Records from a dataset:
-- ==== Sys2Proof/Syntax.lean ====
section
/-! DEFINITION. The instructions, events and host commands of the Axmar, one constructor of `Instr` for each row of
spec/opcode_table.json. Register numbers, types, modes and packed subfields are decoded here into types of their own;
a raw encoding appears only in `Sys2Proof.Decode`. Uniform integer forms (`OP` + 0x20, R85) are the same constructor as
the vector form with `uni` set. -/
namespace Sys2Proof

/-! ### Operands and word header -/

/-- An operand named by a 9-bit field (R79). -/
inductive Opnd where
  | v (n : Fin 256)
  | s (n : Fin 64)
  | l (n : Fin 3)
  | p (n : Fin 8)
  | zero
  | q (n : Fin 16)
  | imm
deriving DecidableEq, Repr

/-- The `HOLD` field: which source operand is copied into its latch (R77, R97). -/
inductive Hold where
  | none | a | b | c
deriving DecidableEq, Repr

/-- The fields every instruction uses alike (R77): lookahead count, guard predicate and its negation, hold. -/
structure Hdr where
  la : Fin 16
  gp : Fin 8
  gn : Bool
  hold : Hold
deriving DecidableEq, Repr

/-- The integer types of R83. -/
inductive ITy where
  | b8 | b16 | b32 | b64 | b128 | i8 | i16 | i32 | i64 | n8 | n16 | n32 | n64
deriving DecidableEq, Repr

/-- The floating and narrow types of R84. -/
inductive FTy where
  | f32 | f16 | bf16 | f16x2 | bf16x2 | e4m3 | ct8
deriving DecidableEq, Repr

/-- The rounding modes of R84. -/
inductive RMode where
  | rne | rtz | rup | rdn | rs | rto
deriving DecidableEq, Repr

/-- A condition of ICMP (R140). -/
inductive ICond where
  | eq | ne | lt | le | gt | ge
deriving DecidableEq, Repr

/-- A condition of FCMP (R144). -/
inductive FCond where
  | eq | lt | le | gt | ge | ne | num | nan
deriving DecidableEq, Repr

/-- The function of VACT and VDACT (R150). -/
inductive ActFn where
  | sig | tanh | exp | relu | softplus | gelu
deriving DecidableEq, Repr

/-- The source of CVT (R146): a floating format, an integer type, or FP32 converted to `.i32`. -/
inductive CvtSrc where
  | fp (t : FTy)
  | int (t : ITy)
  | toI32
deriving DecidableEq, Repr

/-- The mode of SHFL (R154). -/
inductive ShflMode where
  | idx | up | down | xor
deriving DecidableEq, Repr

/-- The mode of VOTE (R155). -/
inductive VoteMode where
  | all | any | uni | ballot
deriving DecidableEq, Repr

/-- The operation of GRED with its type or rounding (R156). -/
inductive GredOp where
  | add (t : ITy) | min (t : ITy) | max (t : ITy)
  | and (t : ITy) | or (t : ITy) | xor (t : ITy)
  | fadd (rm : RMode) | fmin | fmax
deriving DecidableEq, Repr

/-- The operation of ATOM and ATOMS (R202). -/
inductive AtomOp where
  | add | fadd | minI | minN | maxI | maxN | and | or | xor | exch | cas | maxkey
deriving DecidableEq, Repr

/-- The condition of WAITF (R159). -/
inductive WCond where
  | eq | ne | ge | lt
deriving DecidableEq, Repr

/-- The condition of WSTATE (R215). -/
inductive WinCond where
  | bound | full | idle | absent
deriving DecidableEq, Repr

/-- The element format of TACC (R216). -/
inductive TwFmt where
  | f32 | f16 | bf16
deriving DecidableEq, Repr

/-- `AFT`: the value format of ALD and AST (R244). -/
inductive AFmt where
  | f32 | f16 | bf16 | x48
deriving DecidableEq, Repr

/-- The format of mesh weights and rows, `WF` and `AF` (R227). -/
inductive MFmt where
  | e4m3 | bf16
deriving DecidableEq, Repr

/-- `SP`: sparsity of a latch source (R227). -/
inductive Sparsity where
  | dense | sp16 | sp8
deriving DecidableEq, Repr

/-- The scale factor of a memory operand's index (R82). -/
inductive Scale where
  | x1 | x2 | x4 | x8 | x16
deriving DecidableEq, Repr

/-- A memory operand: base, index, scale and signed byte offset (R82). -/
structure MemOp where
  base : Opnd
  index : Opnd
  scale : Scale
  off : W32
deriving DecidableEq, Repr

/-- A sequencer operand (R81, format STR). -/
inductive SOp where
  | m (n : Fin 16)
  | zero
  | imm
deriving DecidableEq, Repr

/-! ### Payloads of the instruction words -/

/-- One-source integer word (R138). -/
structure Int1 where
  h : Hdr
  uni : Bool
  ty : ITy
  sat : Bool
  d : Opnd
  a : Opnd
  imm : W32
deriving DecidableEq, Repr

/-- Two-source integer word (R138). -/
structure Int2 where
  h : Hdr
  uni : Bool
  ty : ITy
  sat : Bool
  d : Opnd
  a : Opnd
  b : Opnd
  imm : W32
deriving DecidableEq, Repr

/-- Three-source integer word: IMAD, BFI, SEL (R138). -/
structure Int3 where
  h : Hdr
  uni : Bool
  ty : ITy
  sat : Bool
  d : Opnd
  a : Opnd
  b : Opnd
  c : Opnd
  imm : W32
deriving DecidableEq, Repr

/-- ICMP (R140). -/
structure IcmpW where
  h : Hdr
  uni : Bool
  cc : ICond
  ty : ITy
  d : Opnd
  a : Opnd
  b : Opnd
  imm : W32
deriving DecidableEq, Repr

/-- MOVI (R141). -/
structure MoviW where
  h : Hdr
  uni : Bool
  ty : ITy
  d : Opnd
  imm : W32
deriving DecidableEq, Repr

/-- MOVI.hi: the uniform `.b64` form alone (R141). -/
structure MoviHiW where
  h : Hdr
  d : Opnd
  imm : W32
deriving DecidableEq, Repr

/-- One-source floating word (R143). -/
structure Fp1 where
  h : Hdr
  rm : RMode
  ft : FTy
  d : Opnd
  a : Opnd
  imm : W32
deriving DecidableEq, Repr

/-- Two-source floating, narrow or table word (R143, R149, R152, R153). -/
structure Fp2 where
  h : Hdr
  rm : RMode
  ft : FTy
  d : Opnd
  a : Opnd
  b : Opnd
  imm : W32
deriving DecidableEq, Repr

/-- FFMA (R143). -/
structure Fp3 where
  h : Hdr
  rm : RMode
  ft : FTy
  d : Opnd
  a : Opnd
  b : Opnd
  c : Opnd
  imm : W32
deriving DecidableEq, Repr

/-- FCMP (R144). -/
structure FcmpW where
  h : Hdr
  cc : FCond
  ft : FTy
  d : Opnd
  a : Opnd
  b : Opnd
  imm : W32
deriving DecidableEq, Repr

/-- CVT (R146). `b` is present exactly in the packing forms from `.f32`. -/
structure CvtW where
  h : Hdr
  src : CvtSrc
  rm : RMode
  ft : FTy
  d : Opnd
  a : Opnd
  b : Option Opnd
  imm : W32
deriving DecidableEq, Repr

/-- QNTT (R149). -/
structure QnttW where
  h : Hdr
  col : Bool
  rm : RMode
  d : Opnd
  a : Opnd
  b : Opnd
  c : Opnd
  imm : W32
deriving DecidableEq, Repr

/-- VACT (R150). -/
structure VactW where
  h : Hdr
  fn : ActFn
  rm : RMode
  ft : FTy
  d : Opnd
  a : Opnd
  imm : W32
deriving DecidableEq, Repr

/-- VDACT (R150). -/
structure VdactW where
  h : Hdr
  fn : ActFn
  rm : RMode
  ft : FTy
  d : Opnd
  a : Opnd
  b : Opnd
  imm : W32
deriving DecidableEq, Repr

/-- SRSEED (R148). -/
structure SrseedW where
  h : Hdr
  a : Opnd
  b : Opnd
  imm : W32
deriving DecidableEq, Repr

/-- SHFL (R154); `wide` selects `.b64`. -/
structure ShflW where
  h : Hdr
  mode : ShflMode
  wide : Bool
  d : Opnd
  a : Opnd
  b : Opnd
  c : Opnd
  imm : W32
deriving DecidableEq, Repr

/-- VOTE (R155). -/
structure VoteW where
  h : Hdr
  mode : VoteMode
  d : Opnd
  a : Opnd
deriving DecidableEq, Repr

/-- GRED (R156). -/
structure GredW where
  h : Hdr
  op : GredOp
  d : Opnd
  a : Opnd
deriving DecidableEq, Repr

/-- PRMT (R157). -/
structure PrmtW where
  h : Hdr
  d : Opnd
  a : Opnd
  b : Opnd
  c : Opnd
  imm : W32
deriving DecidableEq, Repr

/-- A control word without operands (R159). -/
structure Ctl0 where
  h : Hdr
deriving DecidableEq, Repr

/-- A control word with a displacement: BRA (R159). -/
structure CtlDisp where
  h : Hdr
  disp : W32
deriving DecidableEq, Repr

/-- A control word with a token: JOIN, BREAK, REJOIN (R159). -/
structure CtlTok where
  h : Hdr
  k : Fin 8
deriving DecidableEq, Repr

/-- A control word with a token and a displacement: BR.D, JOPEN (R159). -/
structure CtlTokDisp where
  h : Hdr
  k : Fin 8
  disp : W32
deriving DecidableEq, Repr

/-- A control word with one address operand: BRX, RET, TSPAWN (R159). -/
structure CtlA where
  h : Hdr
  a : Opnd
deriving DecidableEq, Repr

/-- CALL (R159). -/
structure CallW where
  h : Hdr
  d : Opnd
  disp : W32
deriving DecidableEq, Repr

/-- EJECT: `c` chunks, written as `c1` = c − 1 (R159). -/
structure EjectW where
  h : Hdr
  k : Fin 8
  c1 : Fin 4
  disp : W32
deriving DecidableEq, Repr

/-- A word with a 16-bit code or marker: TRAP, MARK, HALT (R159, R253). -/
structure CodeW where
  h : Hdr
  code : W16
deriving DecidableEq, Repr

/-- NBAR.ARR and NBAR.SYNC (R159). -/
structure NbarW where
  h : Hdr
  k : Fin 16
  d : Opnd
deriving DecidableEq, Repr

/-- NBAR.WAIT (R159). -/
structure NbarWaitW where
  h : Hdr
  k : Fin 16
deriving DecidableEq, Repr

/-- CTAKE, CGIVE, CWAIT (R159). -/
structure CtrW where
  h : Hdr
  k : Fin 32
  a : Opnd
  imm : W32
deriving DecidableEq, Repr

/-- WAITF (R159). -/
structure WaitfW where
  h : Hdr
  cc : WCond
  d : Opnd
  mem : MemOp
deriving DecidableEq, Repr

/-- A word with one number operand: RGIVE, RCLAIM, CANCEL (R159). -/
structure NumW where
  h : Hdr
  a : Opnd
  imm : W32
deriving DecidableEq, Repr

/-- RSWITCH (R159). -/
structure RswitchW where
  h : Hdr
  a : Opnd
  b : Opnd
  disp : W32
deriving DecidableEq, Repr

/-- TNEXT (R159). -/
structure TnextW where
  h : Hdr
  d : Opnd
deriving DecidableEq, Repr

/-- TSCOPE (R159). -/
structure TscopeW where
  h : Hdr
  d : Opnd
  a : Opnd
  b : Opnd
  imm : W32
deriving DecidableEq, Repr

/-- LD (R195). -/
structure LdW where
  h : Hdr
  ty : ITy
  acq : Bool
  u : Bool
  d : Opnd
  mem : MemOp
deriving DecidableEq, Repr

/-- ST (R195). -/
structure StW where
  h : Hdr
  ty : ITy
  rel : Bool
  d : Opnd
  mem : MemOp
deriving DecidableEq, Repr

/-- LDS and STS (R199). -/
structure SpW where
  h : Hdr
  ty : ITy
  col : Bool
  d : Opnd
  mem : MemOp
deriving DecidableEq, Repr

/-- ATOM (R202). -/
structure AtomW where
  h : Hdr
  op : AtomOp
  wide : Bool
  acq : Bool
  rel : Bool
  d : Opnd
  c : Opnd
  mem : MemOp
deriving DecidableEq, Repr

/-- ATOMS (R202). -/
structure AtomsW where
  h : Hdr
  op : AtomOp
  wide : Bool
  d : Opnd
  c : Opnd
  mem : MemOp
deriving DecidableEq, Repr

/-- A word with a memory operand alone: FENCE, CFLUSH, CINV, CTLD (R204, R151). -/
structure MemW where
  h : Hdr
  mem : MemOp
deriving DecidableEq, Repr

/-- PREF; `llc` selects `.llc` (R204). -/
structure PrefW where
  h : Hdr
  llc : Bool
  mem : MemOp
deriving DecidableEq, Repr

/-- A word with a register and a memory operand: SPEMPTY, SPSTATE, TCNT, TRESET (R208, R216). -/
structure RegMemW where
  h : Hdr
  d : Opnd
  mem : MemOp
deriving DecidableEq, Repr

/-- WBIND and WARM (R215). -/
structure WinW where
  h : Hdr
  k : Fin 32
  go : Bool
  a : Opnd
  off : W32
deriving DecidableEq, Repr

/-- WPUT (R215). -/
structure WputW where
  h : Hdr
  k : Fin 32
deriving DecidableEq, Repr

/-- WSTATE (R215). -/
structure WstateW where
  h : Hdr
  k : Fin 32
  cc : WinCond
  d : Opnd
deriving DecidableEq, Repr

/-- TACC (R216). -/
structure TaccW where
  h : Hdr
  ft : TwFmt
  d : Opnd
  mem : MemOp
deriving DecidableEq, Repr

/-- TCONS (R216). -/
structure TconsW where
  h : Hdr
  nb : Bool
  d : Opnd
  mem : MemOp
deriving DecidableEq, Repr

/-- ATAKE (R244). -/
structure AtakeW where
  h : Hdr
  t : Fin 8
deriving DecidableEq, Repr

/-- AGIVE (R244). -/
structure AgiveW where
  h : Hdr
  t : Fin 8
  a : Opnd
  imm : W32
deriving DecidableEq, Repr

/-- ALD (R244). -/
structure AldW where
  h : Hdr
  rm : RMode
  ft : AFmt
  t : Fin 8
  d : Opnd
  a : Opnd
  off : W32
deriving DecidableEq, Repr

/-- AST (R244). -/
structure AstW where
  h : Hdr
  ft : AFmt
  t : Fin 8
  d : Opnd
  a : Opnd
  off : W32
deriving DecidableEq, Repr

/-- AWIN (R244): window `k`, tile, rows `a` to `b`, drain group `g`. -/
structure AwinW where
  h : Hdr
  k : Fin 2
  t : Fin 8
  a : Opnd
  b : Opnd
  g : Fin 64
deriving DecidableEq, Repr

/-- AWIN.unp (R244). -/
structure AwinUnpW where
  h : Hdr
  k : Fin 2
deriving DecidableEq, Repr

/-- COLL.ARM (R253). -/
structure CollArmW where
  h : Hdr
  d : Opnd
  a : Opnd
  off : W32
deriving DecidableEq, Repr

/-- A system word with a base and an offset: COLL.PUT, TLBI.va (R253). -/
structure BaseOffW where
  h : Hdr
  a : Opnd
  off : W32
deriving DecidableEq, Repr

/-- SRD (R253). -/
structure SrdW where
  h : Hdr
  d : Opnd
  idx : BitVec 12
deriving DecidableEq, Repr

/-- SWR (R253). -/
structure SwrW where
  h : Hdr
  a : Opnd
  idx : BitVec 12
deriving DecidableEq, Repr

/-- SVC (R253). -/
structure SvcW where
  h : Hdr
  code : Byte
deriving DecidableEq, Repr

/-- EVT (R253). -/
structure EvtW where
  h : Hdr
  a : Opnd
  code : W16
deriving DecidableEq, Repr

/-- MLATCH (R227); `second` names the second mesh (`TILE` 4). -/
structure MlatchW where
  wf : MFmt
  sp : Sparsity
  exp : Bool
  col : Bool
  l : Fin 2
  second : Bool
  win : Fin 32
  d : SOp
  a : SOp
  b : SOp
  imm : W32
deriving DecidableEq, Repr

/-- MSTREAM.F and MSTREAM.B (R227). -/
structure MstreamW where
  af : MFmt
  col : Bool
  both : Bool
  za : Bool
  l : Fin 2
  t : Fin 8
  win : Fin 32
  d : SOp
  a : SOp
  b : SOp
  imm : W32
deriving DecidableEq, Repr

/-- MZERO (R227). -/
structure MzeroW where
  t : Fin 8
  d : SOp
  b : SOp
  imm : W32
deriving DecidableEq, Repr

/-- MSCALE (R227). -/
structure MscaleW where
  t : Fin 8
  d : SOp
  a : SOp
  b : SOp
  imm : W32
deriving DecidableEq, Repr

/-- MDRAIN (R227). -/
structure MdrainW where
  rm : RMode
  ft : FTy
  t : Fin 8
  win : Fin 32
  d : SOp
  a : SOp
  b : SOp
  imm : W32
deriving DecidableEq, Repr

/-- MDRAIN.T (R227). -/
structure MdrainTW where
  t : Fin 8
  win : Fin 32
  d : SOp
  a : SOp
  b : SOp
  imm : W32
deriving DecidableEq, Repr

/-- MTAKE (R227). -/
structure MtakeW where
  t : Fin 8
deriving DecidableEq, Repr

/-- MGIVE (R227). -/
structure MgiveW where
  t : Fin 8
  a : SOp
  imm : W32
deriving DecidableEq, Repr

/-- MWIN (R227). -/
structure MwinW where
  a : SOp
  imm : W32
deriving DecidableEq, Repr

/-- MBAR.arr and MBAR.sync (R227). -/
structure MbarW where
  rd : Bool
  k : Fin 16
deriving DecidableEq, Repr

/-- MBAR.wait (R227). -/
structure MbarWaitW where
  k : Fin 16
deriving DecidableEq, Repr

/-- MSET (R227). -/
structure MsetW where
  d : SOp
  a : SOp
  imm : W32
deriving DecidableEq, Repr

/-- MADD (R227). -/
structure MaddW where
  d : SOp
  a : SOp
  b : SOp
  imm : W32
deriving DecidableEq, Repr

/-- MLOOP (R227). -/
structure MloopW where
  d : SOp
  disp : W32
deriving DecidableEq, Repr

/-- MJMP (R227). -/
structure MjmpW where
  disp : W32
deriving DecidableEq, Repr

/-! ### References and messages of events -/

/-- A team of a launch by its logical index; `shadow` names the second copy of R354. -/
structure TeamRef where
  launch : Nat
  idx : Nat
  shadow : Bool
deriving DecidableEq, Repr

/-- A party that runs group words: a group by index, or a continuation of the helper core by its number (R169). -/
inductive Who where
  | grp (i : Nat)
  | cont (n : Nat)
deriving DecidableEq, Repr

WORK ORDER: Answer with a single number, the count of lines in the data that contain "floating".

RESPONSE: 4